Lui si agitava nel corridoio davanti alla stanza, in attesa del verdetto del destino, finché le porte si spalancarono… Il cane l’aveva fatta uscire dal coma.

La famiglia Leskov non era stata fortunata per molto tempo. Per anni non avevano avuto figli. Olga Sergeevna, poverina, aveva provato di tutto: aveva visitato decine di cliniche, era stata in monasteri, aveva viaggiato per luoghi sacri, aveva persino acquistato un viaggio a Gerusalemme. Suo marito Pëtr era sempre al suo fianco — come un vero cavaliere, l’accompagnava ovunque, ma tutti gli sforzi erano stati vani.

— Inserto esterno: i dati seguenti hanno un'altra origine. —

/-! `resetState` -/
@[simp] theorem resetState_key : (resetState s).key = State.reset.key := rfl
@[simp] theorem resetState_keylen : (resetState s).keylen = State.reset.keylen := rfl
@[simp] theorem resetState_din : (resetState s).din = State.reset.din := rfl
@[simp] theorem resetState_dinlen : (resetState s).dinlen = State.reset.dinlen := rfl
@[simp] theorem resetState_dout : (resetState s).dout = State.reset.dout := rfl
@[simp] theorem resetState_done : (resetState s).done = State.reset.done := rfl
@[simp] theorem resetState_err : (resetState s).err = State.reset.err := rfl
@[simp] theorem resetState_errcode : (resetState s).errcode = State.reset.errcode := rfl
@[simp] theorem resetState_sum16 : (resetState s).sum16 = State.reset.sum16 := rfl
@[simp] theorem resetState_xor8 : (resetState s).xor8 = State.reset.xor8 := rfl
@[simp] theorem resetState_pend : (resetState s).pend = State.reset.pend := rfl
@[simp] theorem resetState_program : (resetState s).program = s.program := rfl
@[simp] theorem resetState_schedule : (resetState s).schedule = s.schedule := rfl
@[simp] theorem resetState_resetPin : (resetState s).resetPin = s.resetPin := rfl
@[simp] theorem resetState_reads : (resetState s).reads = s.reads := rfl

/-! `setKey` -/
@[simp] theorem setKey_key (i : Fin 16) (d : Byte) : (setKey i d s).key = s.key.set i d := rfl
@[simp] theorem setKey_keylen (i : Fin 16) (d : Byte) : (setKey i d s).keylen = s.keylen := rfl
@[simp] theorem setKey_din (i : Fin 16) (d : Byte) : (setKey i d s).din = s.din := rfl
@[simp] theorem setKey_dinlen (i : Fin 16) (d : Byte) : (setKey i d s).dinlen = s.dinlen := rfl
@[simp] theorem setKey_dout (i : Fin 16) (d : Byte) : (setKey i d s).dout = s.dout := rfl
@[simp] theorem setKey_done (i : Fin 16) (d : Byte) : (setKey i d s).done = s.done := rfl
@[simp] theorem setKey_err (i : Fin 16) (d : Byte) : (setKey i d s).err = s.err := rfl
@[simp] theorem setKey_errcode (i : Fin 16) (d : Byte) : (setKey i d s).errcode = s.errcode := rfl
@[simp] theorem setKey_sum16 (i : Fin 16) (d : Byte) : (setKey i d s).sum16 = s.sum16 := rfl
@[simp] theorem setKey_xor8 (i : Fin 16) (d : Byte) : (setKey i d s).xor8 = s.xor8 := rfl
@[simp] theorem setKey_pend (i : Fin 16) (d : Byte) : (setKey i d s).pend = s.pend := rfl
@[simp] theorem setKey_program (i : Fin 16) (d : Byte) : (setKey i d s).program = s.program := rfl
@[simp] theorem setKey_schedule (i : Fin 16) (d : Byte) : (setKey i d s).schedule = s.schedule := rfl
@[simp] theorem setKey_resetPin (i : Fin 16) (d : Byte) : (setKey i d s).resetPin = s.resetPin := rfl
@[simp] theorem setKey_reads (i : Fin 16) (d : Byte) : (setKey i d s).reads = s.reads := rfl

/-! `setKeylen` -/
@[simp] theorem setKeylen_key (d : Byte) : (setKeylen d s).key = s.key := rfl
@[simp] theorem setKeylen_keylen (d : Byte) : (setKeylen d s).keylen = d := rfl
@[simp] theorem setKeylen_din (d : Byte) : (setKeylen d s).din = s.din := rfl
@[simp] theorem setKeylen_dinlen (d : Byte) : (setKeylen d s).dinlen = s.dinlen := rfl
@[simp] theorem setKeylen_dout (d : Byte) : (setKeylen d s).dout = s.dout := rfl
@[simp] theorem setKeylen_done (d : Byte) : (setKeylen d s).done = s.done := rfl
@[simp] theorem setKeylen_err (d : Byte) : (setKeylen d s).err = s.err := rfl
@[simp] theorem setKeylen_errcode (d : Byte) : (setKeylen d s).errcode = s.errcode := rfl
@[simp] theorem setKeylen_sum16 (d : Byte) : (setKeylen d s).sum16 = s.sum16 := rfl
@[simp] theorem setKeylen_xor8 (d : Byte) : (setKeylen d s).xor8 = s.xor8 := rfl
@[simp] theorem setKeylen_pend (d : Byte) : (setKeylen d s).pend = s.pend := rfl
@[simp] theorem setKeylen_program (d : Byte) : (setKeylen d s).program = s.program := rfl
@[simp] theorem setKeylen_schedule (d : Byte) : (setKeylen d s).schedule = s.schedule := rfl
@[simp] theorem setKeylen_resetPin (d : Byte) : (setKeylen d s).resetPin = s.resetPin := rfl
@[simp] theorem setKeylen_reads (d : Byte) : (setKeylen d s).reads = s.reads := rfl

/-! `setDin` -/
@[simp] theorem setDin_key (i : Fin 8) (d : Byte) : (setDin i d s).key = s.key := rfl
@[simp] theorem setDin_keylen (i : Fin 8) (d : Byte) : (setDin i d s).keylen = s.keylen := rfl
@[simp] theorem setDin_din (i : Fin 8) (d : Byte) : (setDin i d s).din = s.din.set i d := rfl
@[simp] theorem setDin_dinlen (i : Fin 8) (d : Byte) : (setDin i d s).dinlen = s.dinlen := rfl
@[simp] theorem setDin_dout (i : Fin 8) (d : Byte) : (setDin i d s).dout = s.dout := rfl
@[simp] theorem setDin_done (i : Fin 8) (d : Byte) : (setDin i d s).done = s.done := rfl
@[simp] theorem setDin_err (i : Fin 8) (d : Byte) : (setDin i d s).err = s.err := rfl
@[simp] theorem setDin_errcode (i : Fin 8) (d : Byte) : (setDin i d s).errcode = s.errcode := rfl
@[simp] theorem setDin_sum16 (i : Fin 8) (d : Byte) : (setDin i d s).sum16 = s.sum16 := rfl
@[simp] theorem setDin_xor8 (i : Fin 8) (d : Byte) : (setDin i d s).xor8 = s.xor8 := rfl
@[simp] theorem setDin_pend (i : Fin 8) (d : Byte) : (setDin i d s).pend = s.pend := rfl
@[simp] theorem setDin_program (i : Fin 8) (d : Byte) : (setDin i d s).program = s.program := rfl
@[simp] theorem setDin_schedule (i : Fin 8) (d : Byte) : (setDin i d s).schedule = s.schedule := rfl
@[simp] theorem setDin_resetPin (i : Fin 8) (d : Byte) : (setDin i d s).resetPin = s.resetPin := rfl
@[simp] theorem setDin_reads (i : Fin 8) (d : Byte) : (setDin i d s).reads = s.reads := rfl

/-! `setDinlen` -/
@[simp] theorem setDinlen_key (d : Byte) : (setDinlen d s).key = s.key := rfl
@[simp] theorem setDinlen_keylen (d : Byte) : (setDinlen d s).keylen = s.keylen := rfl
@[simp] theorem setDinlen_din (d : Byte) : (setDinlen d s).din = s.din := rfl
@[simp] theorem setDinlen_dinlen (d : Byte) : (setDinlen d s).dinlen = d := rfl
@[simp] theorem setDinlen_dout (d : Byte) : (setDinlen d s).dout = s.dout := rfl
@[simp] theorem setDinlen_done (d : Byte) : (setDinlen d s).done = s.done := rfl
@[simp] theorem setDinlen_err (d : Byte) : (setDinlen d s).err = s.err := rfl
@[simp] theorem setDinlen_errcode (d : Byte) : (setDinlen d s).errcode = s.errcode := rfl
@[simp] theorem setDinlen_sum16 (d : Byte) : (setDinlen d s).sum16 = s.sum16 := rfl
@[simp] theorem setDinlen_xor8 (d : Byte) : (setDinlen d s).xor8 = s.xor8 := rfl
@[simp] theorem setDinlen_pend (d : Byte) : (setDinlen d s).pend = s.pend := rfl
@[simp] theorem setDinlen_program (d : Byte) : (setDinlen d s).program = s.program := rfl
@[simp] theorem setDinlen_schedule (d : Byte) : (setDinlen d s).schedule = s.schedule := rfl
@[simp] theorem setDinlen_resetPin (d : Byte) : (setDinlen d s).resetPin = s.resetPin := rfl
@[simp] theorem setDinlen_reads (d : Byte) : (setDinlen d s).reads = s.reads := rfl

/-! `returnByte` -/
@[simp] theorem returnByte_key (v : Byte) : (returnByte v s).key = s.key := rfl
@[simp] theorem returnByte_keylen (v : Byte) : (returnByte v s).keylen = s.keylen := rfl
@[simp] theorem returnByte_din (v : Byte) : (returnByte v s).din = s.din := rfl
@[simp] theorem returnByte_dinlen (v : Byte) : (returnByte v s).dinlen = s.dinlen := rfl
@[simp] theorem returnByte_dout (v : Byte) : (returnByte v s).dout = s.dout := rfl
@[simp] theorem returnByte_done (v : Byte) : (returnByte v s).done = s.done := rfl
@[simp] theorem returnByte_err (v : Byte) : (returnByte v s).err = s.err := rfl
@[simp] theorem returnByte_errcode (v : Byte) : (returnByte v s).errcode = s.errcode := rfl
@[simp] theorem returnByte_sum16 (v : Byte) : (returnByte v s).sum16 = s.sum16 := rfl
@[simp] theorem returnByte_xor8 (v : Byte) : (returnByte v s).xor8 = s.xor8 := rfl
@[simp] theorem returnByte_pend (v : Byte) : (returnByte v s).pend = s.pend := rfl
@[simp] theorem returnByte_program (v : Byte) : (returnByte v s).program = s.program := rfl
@[simp] theorem returnByte_schedule (v : Byte) : (returnByte v s).schedule = s.schedule := rfl
@[simp] theorem returnByte_resetPin (v : Byte) : (returnByte v s).resetPin = s.resetPin := rfl
@[simp] theorem returnByte_reads (v : Byte) : (returnByte v s).reads = v :: s.reads := rfl

/-! `absorb` -/
@[simp] theorem absorb_key (b : Byte) : (absorb b s).key = s.key := rfl
@[simp] theorem absorb_keylen (b : Byte) : (absorb b s).keylen = s.keylen := rfl
@[simp] theorem absorb_din (b : Byte) : (absorb b s).din = s.din := rfl
@[simp] theorem absorb_dinlen (b : Byte) : (absorb b s).dinlen = s.dinlen := rfl
@[simp] theorem absorb_dout (b : Byte) : (absorb b s).dout = s.dout := rfl
@[simp] theorem absorb_done (b : Byte) : (absorb b s).done = s.done := rfl
@[simp] theorem absorb_err (b : Byte) : (absorb b s).err = s.err := rfl
@[simp] theorem absorb_errcode (b : Byte) : (absorb b s).errcode = s.errcode := rfl
@[simp] theorem absorb_sum16 (b : Byte) : (absorb b s).sum16 = s.sum16 + b.setWidth 16 := rfl
@[simp] theorem absorb_xor8 (b : Byte) : (absorb b s).xor8 = s.xor8 ^^^ b := rfl
@[simp] theorem absorb_pend (b : Byte) : (absorb b s).pend = s.pend := rfl
@[simp] theorem absorb_program (b : Byte) : (absorb b s).program = s.program := rfl
@[simp] theorem absorb_schedule (b : Byte) : (absorb b s).schedule = s.schedule := rfl
@[simp] theorem absorb_resetPin (b : Byte) : (absorb b s).resetPin = s.resetPin := rfl
@[simp] theorem absorb_reads (b : Byte) : (absorb b s).reads = s.reads := rfl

Decisero allora che potevano diventare genitori di altri bambini. Preso questa decisione, la coppia iniziò a prepararsi per un viaggio nella regione vicina — dove si trovava un orfanotrofio. Volevano adottare subito due bambine. Pieni di speranza, stavano preparando le valigie, quando accadde qualcosa di inaspettato: Olga fu improvvisamente colta da nausea a causa dell’odore delle cotolette che stava appena confezionando.

Il viaggio dovette essere rimandato. Invece di partire, si recarono alla clinica. E lì li attendeva una vera sorpresa — il medico comunicò che Olga era incinta! Alla sedicesima settimana! Pëtr quasi saltava dalla gioia — la notizia lo aveva semplicemente sconvolto. Alla reception stavano per chiamare la sicurezza, perché involontariamente faceva cadere i dépliant dai tavoli, come se stesse spargendo rose.
Reverso Context

Da quel giorno, la vita della famiglia cambiò radicalmente. Pëtr divenne quasi ossessionato dalla salute della moglie. Correva per tutto il supermercato, controllava la composizione dei prodotti, acquistava solo cibi naturali ed ecologici. E come no! Sua moglie era un’insegnante con un’istruzione superiore e vent’anni di esperienza!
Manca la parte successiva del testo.